DATA TO USE Block Start

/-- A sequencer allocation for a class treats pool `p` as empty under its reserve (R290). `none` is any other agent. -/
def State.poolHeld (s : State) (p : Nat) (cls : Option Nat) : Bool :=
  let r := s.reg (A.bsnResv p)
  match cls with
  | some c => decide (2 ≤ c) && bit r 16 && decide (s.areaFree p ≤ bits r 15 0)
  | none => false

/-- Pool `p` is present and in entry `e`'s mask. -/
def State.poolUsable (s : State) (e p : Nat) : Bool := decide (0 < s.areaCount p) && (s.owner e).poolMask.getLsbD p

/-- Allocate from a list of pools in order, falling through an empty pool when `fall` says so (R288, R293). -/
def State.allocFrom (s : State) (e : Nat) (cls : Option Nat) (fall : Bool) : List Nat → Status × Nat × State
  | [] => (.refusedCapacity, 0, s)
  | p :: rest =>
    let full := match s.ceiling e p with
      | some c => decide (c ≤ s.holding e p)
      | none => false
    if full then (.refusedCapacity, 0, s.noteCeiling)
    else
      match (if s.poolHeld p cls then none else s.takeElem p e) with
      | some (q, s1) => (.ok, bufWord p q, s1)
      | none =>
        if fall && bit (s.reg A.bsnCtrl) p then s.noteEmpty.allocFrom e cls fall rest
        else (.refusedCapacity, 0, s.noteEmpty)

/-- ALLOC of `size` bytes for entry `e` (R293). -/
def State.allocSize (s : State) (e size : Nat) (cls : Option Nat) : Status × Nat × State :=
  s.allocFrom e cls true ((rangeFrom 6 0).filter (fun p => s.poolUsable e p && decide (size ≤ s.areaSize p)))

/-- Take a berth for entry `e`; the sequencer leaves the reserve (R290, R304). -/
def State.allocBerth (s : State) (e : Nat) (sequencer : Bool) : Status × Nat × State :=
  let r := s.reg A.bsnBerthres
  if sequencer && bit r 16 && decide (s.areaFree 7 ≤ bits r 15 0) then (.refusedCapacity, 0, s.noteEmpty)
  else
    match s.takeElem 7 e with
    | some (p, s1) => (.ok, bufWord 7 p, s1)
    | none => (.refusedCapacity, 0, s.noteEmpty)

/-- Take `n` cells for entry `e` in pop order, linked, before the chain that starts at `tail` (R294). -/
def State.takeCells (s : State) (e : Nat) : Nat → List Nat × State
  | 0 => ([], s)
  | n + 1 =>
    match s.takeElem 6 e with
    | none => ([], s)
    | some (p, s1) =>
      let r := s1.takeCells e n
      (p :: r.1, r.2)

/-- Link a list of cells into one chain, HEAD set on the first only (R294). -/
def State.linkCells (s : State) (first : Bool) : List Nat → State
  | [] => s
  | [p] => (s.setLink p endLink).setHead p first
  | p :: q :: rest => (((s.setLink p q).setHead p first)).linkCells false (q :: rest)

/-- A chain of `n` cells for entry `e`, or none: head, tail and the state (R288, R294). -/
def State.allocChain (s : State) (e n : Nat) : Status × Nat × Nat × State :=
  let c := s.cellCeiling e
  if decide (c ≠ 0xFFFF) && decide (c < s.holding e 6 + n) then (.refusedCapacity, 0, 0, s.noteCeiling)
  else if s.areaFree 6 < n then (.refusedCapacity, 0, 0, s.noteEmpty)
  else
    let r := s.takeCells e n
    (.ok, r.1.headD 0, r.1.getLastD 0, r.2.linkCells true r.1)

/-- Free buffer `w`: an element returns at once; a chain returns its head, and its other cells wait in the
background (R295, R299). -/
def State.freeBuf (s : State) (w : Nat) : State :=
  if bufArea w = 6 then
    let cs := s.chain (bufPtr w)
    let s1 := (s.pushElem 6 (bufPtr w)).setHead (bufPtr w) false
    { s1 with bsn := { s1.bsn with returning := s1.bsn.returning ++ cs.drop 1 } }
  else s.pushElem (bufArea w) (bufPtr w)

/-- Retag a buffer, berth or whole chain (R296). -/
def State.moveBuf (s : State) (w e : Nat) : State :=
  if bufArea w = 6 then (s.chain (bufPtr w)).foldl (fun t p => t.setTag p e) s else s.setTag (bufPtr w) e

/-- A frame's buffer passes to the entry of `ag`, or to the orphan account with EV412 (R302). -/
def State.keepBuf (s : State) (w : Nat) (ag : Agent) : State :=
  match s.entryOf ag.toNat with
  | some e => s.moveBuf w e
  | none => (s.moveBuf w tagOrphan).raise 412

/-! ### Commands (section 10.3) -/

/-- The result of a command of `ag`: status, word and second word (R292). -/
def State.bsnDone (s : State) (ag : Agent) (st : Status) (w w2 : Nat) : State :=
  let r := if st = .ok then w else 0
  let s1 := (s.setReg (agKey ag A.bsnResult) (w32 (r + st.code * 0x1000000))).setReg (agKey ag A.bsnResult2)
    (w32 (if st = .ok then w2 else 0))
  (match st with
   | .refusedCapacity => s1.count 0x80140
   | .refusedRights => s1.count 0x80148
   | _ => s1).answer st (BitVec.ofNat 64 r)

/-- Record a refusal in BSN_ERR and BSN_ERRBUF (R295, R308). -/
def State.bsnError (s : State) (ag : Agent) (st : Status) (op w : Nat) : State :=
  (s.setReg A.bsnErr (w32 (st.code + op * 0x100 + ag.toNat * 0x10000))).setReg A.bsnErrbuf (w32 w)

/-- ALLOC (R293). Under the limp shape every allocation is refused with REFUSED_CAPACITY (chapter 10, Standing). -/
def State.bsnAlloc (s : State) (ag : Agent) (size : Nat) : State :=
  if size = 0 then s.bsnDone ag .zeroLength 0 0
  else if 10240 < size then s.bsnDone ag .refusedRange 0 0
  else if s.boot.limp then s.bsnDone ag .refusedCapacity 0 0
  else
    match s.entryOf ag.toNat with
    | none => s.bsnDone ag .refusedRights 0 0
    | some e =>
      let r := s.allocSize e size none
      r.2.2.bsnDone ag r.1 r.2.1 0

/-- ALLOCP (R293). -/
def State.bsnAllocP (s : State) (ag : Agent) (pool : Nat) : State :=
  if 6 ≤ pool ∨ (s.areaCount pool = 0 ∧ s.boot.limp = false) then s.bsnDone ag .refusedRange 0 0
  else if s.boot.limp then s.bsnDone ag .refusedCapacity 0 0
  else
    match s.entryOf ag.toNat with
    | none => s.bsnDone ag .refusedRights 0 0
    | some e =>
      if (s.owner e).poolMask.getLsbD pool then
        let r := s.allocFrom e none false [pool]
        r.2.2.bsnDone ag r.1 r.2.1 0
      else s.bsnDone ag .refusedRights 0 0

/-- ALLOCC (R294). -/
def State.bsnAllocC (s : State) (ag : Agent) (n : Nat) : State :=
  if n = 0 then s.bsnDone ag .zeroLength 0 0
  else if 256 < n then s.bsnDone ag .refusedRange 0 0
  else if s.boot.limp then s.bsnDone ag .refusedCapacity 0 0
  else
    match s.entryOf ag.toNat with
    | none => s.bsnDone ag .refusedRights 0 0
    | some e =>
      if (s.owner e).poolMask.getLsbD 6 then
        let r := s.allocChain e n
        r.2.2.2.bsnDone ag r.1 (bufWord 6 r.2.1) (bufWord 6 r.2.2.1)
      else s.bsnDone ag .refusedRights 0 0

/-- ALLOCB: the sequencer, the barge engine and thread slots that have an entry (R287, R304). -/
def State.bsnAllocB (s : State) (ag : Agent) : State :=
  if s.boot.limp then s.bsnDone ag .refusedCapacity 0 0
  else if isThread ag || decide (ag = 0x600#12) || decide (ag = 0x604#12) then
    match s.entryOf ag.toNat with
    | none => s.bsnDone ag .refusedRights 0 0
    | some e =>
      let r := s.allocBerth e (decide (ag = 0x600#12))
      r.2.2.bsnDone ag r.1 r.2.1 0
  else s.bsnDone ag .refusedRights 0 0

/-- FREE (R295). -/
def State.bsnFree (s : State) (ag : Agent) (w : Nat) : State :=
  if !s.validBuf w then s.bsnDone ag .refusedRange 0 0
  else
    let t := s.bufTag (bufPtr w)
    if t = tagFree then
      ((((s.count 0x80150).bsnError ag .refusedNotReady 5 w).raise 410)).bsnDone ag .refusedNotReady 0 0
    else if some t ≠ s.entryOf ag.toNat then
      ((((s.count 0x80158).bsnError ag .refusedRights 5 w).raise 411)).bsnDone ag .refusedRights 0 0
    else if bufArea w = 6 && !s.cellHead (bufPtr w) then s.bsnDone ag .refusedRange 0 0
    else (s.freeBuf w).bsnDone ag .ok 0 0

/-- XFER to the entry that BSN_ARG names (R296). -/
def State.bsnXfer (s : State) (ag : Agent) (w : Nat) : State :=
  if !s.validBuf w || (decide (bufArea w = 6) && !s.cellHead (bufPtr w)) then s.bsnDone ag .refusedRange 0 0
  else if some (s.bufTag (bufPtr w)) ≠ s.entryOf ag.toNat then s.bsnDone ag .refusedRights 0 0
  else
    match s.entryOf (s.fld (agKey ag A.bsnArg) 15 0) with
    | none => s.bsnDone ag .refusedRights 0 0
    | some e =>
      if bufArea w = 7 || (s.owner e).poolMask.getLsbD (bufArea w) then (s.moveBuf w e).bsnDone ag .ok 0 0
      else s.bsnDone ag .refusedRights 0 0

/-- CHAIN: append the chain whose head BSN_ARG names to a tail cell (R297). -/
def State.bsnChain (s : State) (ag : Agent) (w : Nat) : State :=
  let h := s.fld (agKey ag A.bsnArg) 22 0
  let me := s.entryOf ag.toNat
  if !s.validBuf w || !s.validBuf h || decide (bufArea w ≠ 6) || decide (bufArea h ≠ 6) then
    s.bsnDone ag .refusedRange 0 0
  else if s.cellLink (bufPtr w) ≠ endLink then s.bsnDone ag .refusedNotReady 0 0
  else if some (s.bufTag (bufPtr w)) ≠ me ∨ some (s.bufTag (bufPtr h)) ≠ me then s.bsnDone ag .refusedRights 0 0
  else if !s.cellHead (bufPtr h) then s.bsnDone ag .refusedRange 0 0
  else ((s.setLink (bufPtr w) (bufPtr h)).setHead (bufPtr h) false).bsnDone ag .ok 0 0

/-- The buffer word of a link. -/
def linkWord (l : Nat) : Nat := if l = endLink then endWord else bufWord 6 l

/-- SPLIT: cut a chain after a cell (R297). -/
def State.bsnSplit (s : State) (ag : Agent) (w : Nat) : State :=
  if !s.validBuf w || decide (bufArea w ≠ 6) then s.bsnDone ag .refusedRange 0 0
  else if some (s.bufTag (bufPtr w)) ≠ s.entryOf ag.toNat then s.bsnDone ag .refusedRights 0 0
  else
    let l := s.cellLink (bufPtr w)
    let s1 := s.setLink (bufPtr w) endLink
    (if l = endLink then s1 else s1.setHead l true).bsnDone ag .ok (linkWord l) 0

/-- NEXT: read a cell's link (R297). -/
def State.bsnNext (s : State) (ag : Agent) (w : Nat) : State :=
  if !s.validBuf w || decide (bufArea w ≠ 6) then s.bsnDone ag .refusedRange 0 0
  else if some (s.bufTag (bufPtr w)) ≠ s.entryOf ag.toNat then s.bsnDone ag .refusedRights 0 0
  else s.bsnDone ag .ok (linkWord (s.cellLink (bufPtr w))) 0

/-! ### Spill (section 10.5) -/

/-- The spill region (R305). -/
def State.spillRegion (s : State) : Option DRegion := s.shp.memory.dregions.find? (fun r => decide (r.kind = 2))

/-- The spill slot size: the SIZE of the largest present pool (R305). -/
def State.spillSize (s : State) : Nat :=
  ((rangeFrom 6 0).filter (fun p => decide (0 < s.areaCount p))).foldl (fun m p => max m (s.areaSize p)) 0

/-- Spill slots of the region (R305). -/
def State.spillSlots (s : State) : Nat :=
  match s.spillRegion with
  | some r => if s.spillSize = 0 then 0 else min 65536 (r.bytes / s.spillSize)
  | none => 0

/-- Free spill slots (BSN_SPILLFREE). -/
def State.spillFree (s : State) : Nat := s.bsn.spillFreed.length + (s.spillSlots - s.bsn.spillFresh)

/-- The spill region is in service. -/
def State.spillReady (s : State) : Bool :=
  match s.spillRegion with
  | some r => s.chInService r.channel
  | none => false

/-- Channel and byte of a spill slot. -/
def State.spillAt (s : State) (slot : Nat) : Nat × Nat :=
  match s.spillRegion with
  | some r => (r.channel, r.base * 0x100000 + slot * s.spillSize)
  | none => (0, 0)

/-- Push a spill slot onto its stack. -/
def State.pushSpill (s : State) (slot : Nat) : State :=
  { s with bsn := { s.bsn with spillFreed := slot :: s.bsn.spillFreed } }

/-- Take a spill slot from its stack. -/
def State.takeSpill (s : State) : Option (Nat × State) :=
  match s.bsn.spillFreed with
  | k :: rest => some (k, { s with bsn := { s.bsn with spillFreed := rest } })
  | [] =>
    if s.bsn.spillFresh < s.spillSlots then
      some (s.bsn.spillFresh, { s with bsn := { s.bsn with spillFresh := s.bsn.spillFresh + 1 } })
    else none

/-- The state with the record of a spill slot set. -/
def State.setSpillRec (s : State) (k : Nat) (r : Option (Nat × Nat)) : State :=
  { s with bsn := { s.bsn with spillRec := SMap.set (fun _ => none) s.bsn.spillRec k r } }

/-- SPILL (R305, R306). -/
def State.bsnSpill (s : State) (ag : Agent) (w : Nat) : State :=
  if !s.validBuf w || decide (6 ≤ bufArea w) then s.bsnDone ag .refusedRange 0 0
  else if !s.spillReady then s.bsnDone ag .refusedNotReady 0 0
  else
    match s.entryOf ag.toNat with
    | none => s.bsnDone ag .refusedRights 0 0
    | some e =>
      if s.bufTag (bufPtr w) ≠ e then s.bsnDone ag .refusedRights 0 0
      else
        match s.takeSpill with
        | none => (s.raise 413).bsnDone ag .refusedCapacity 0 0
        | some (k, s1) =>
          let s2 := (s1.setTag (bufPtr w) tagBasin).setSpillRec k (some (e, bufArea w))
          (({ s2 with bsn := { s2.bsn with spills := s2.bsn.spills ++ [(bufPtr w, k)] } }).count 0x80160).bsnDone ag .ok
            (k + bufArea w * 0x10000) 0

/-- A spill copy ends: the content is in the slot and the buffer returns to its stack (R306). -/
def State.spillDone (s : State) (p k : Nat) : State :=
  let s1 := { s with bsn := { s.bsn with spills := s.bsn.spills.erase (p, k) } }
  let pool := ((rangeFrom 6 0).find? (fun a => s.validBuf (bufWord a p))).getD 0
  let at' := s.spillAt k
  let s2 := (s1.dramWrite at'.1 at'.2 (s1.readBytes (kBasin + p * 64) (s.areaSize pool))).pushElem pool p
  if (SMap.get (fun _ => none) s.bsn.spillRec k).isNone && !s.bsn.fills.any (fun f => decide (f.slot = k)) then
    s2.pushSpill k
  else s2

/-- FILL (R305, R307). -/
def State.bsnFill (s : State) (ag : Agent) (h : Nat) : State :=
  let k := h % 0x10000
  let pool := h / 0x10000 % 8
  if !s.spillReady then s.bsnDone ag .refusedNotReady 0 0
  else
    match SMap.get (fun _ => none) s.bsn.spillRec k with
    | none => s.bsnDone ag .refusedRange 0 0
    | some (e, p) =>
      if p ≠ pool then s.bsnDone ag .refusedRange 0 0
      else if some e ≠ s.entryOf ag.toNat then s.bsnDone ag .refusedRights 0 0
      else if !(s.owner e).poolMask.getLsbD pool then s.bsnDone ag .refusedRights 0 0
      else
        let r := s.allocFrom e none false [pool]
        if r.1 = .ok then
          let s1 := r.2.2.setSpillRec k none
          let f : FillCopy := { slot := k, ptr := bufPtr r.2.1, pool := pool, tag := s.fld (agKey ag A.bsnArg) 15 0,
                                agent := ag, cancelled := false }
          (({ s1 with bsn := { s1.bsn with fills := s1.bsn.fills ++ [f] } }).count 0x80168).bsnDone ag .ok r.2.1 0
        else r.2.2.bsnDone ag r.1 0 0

DATA TO USE Block End

> **REQUIRED ACTION**: Verbatim output is expected for the lines from the start of the data to the line in which "let full := match s.ceiling e p with" appears, both included.

> **RESULT FOR THIS TASK**:
/-- A sequencer allocation for a class treats pool `p` as empty under its reserve (R290). `none` is any other agent. -/
def State.poolHeld (s : State) (p : Nat) (cls : Option Nat) : Bool :=
  let r := s.reg (A.bsnResv p)
  match cls with
  | some c => decide (2 ≤ c) && bit r 16 && decide (s.areaFree p ≤ bits r 15 0)
  | none => false

/-- Pool `p` is present and in entry `e`'s mask. -/
def State.poolUsable (s : State) (e p : Nat) : Bool := decide (0 < s.areaCount p) && (s.owner e).poolMask.getLsbD p

/-- Allocate from a list of pools in order, falling through an empty pool when `fall` says so (R288, R293). -/
def State.allocFrom (s : State) (e : Nat) (cls : Option Nat) (fall : Bool) : List Nat → Status × Nat × State
  | [] => (.refusedCapacity, 0, s)
  | p :: rest =>
    let full := match s.ceiling e p with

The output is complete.